(Beginning of Exercise input)
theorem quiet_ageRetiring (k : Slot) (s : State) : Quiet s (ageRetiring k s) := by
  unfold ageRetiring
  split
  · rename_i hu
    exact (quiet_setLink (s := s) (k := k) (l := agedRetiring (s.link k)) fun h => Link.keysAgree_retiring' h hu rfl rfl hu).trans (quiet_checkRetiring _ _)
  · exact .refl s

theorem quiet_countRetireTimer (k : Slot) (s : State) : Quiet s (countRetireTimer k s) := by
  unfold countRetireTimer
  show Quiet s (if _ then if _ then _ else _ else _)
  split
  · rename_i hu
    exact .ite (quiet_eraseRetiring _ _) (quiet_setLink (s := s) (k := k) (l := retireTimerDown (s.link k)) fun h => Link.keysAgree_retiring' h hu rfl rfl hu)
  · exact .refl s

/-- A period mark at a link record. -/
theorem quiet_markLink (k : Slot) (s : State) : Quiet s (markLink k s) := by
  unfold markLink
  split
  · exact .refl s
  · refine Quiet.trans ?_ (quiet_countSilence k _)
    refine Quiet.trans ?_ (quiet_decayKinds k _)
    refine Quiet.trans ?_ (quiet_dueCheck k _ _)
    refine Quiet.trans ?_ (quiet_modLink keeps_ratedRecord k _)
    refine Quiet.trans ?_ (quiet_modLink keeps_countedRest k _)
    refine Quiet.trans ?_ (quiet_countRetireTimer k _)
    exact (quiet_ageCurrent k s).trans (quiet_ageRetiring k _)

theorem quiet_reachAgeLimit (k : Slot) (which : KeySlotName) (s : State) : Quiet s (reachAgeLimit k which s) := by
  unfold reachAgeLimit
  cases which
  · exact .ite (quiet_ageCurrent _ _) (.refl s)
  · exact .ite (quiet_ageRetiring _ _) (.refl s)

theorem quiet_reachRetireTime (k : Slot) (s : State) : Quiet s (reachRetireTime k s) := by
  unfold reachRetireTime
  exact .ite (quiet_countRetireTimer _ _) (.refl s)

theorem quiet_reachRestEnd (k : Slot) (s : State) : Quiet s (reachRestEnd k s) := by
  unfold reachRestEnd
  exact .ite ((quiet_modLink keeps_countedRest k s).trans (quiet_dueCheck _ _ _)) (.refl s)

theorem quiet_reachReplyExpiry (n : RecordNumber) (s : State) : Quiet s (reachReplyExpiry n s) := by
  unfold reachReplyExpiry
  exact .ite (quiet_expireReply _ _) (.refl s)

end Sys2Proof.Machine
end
(End of Exercise input)
▸ The task: Please copy, word for word, every line from the first line of the records through the line containing "exact (quiet_setLink (s", with both of those lines included and nothing else.

▸ Answer area:
theorem quiet_ageRetiring (k : Slot) (s : State) : Quiet s (ageRetiring k s) := by
  unfold ageRetiring
  split
  · rename_i hu
    exact (quiet_setLink (s := s) (k := k) (l := agedRetiring (s.link k)) fun h => Link.keysAgree_retiring' h hu rfl rfl hu).trans (quiet_checkRetiring _ _)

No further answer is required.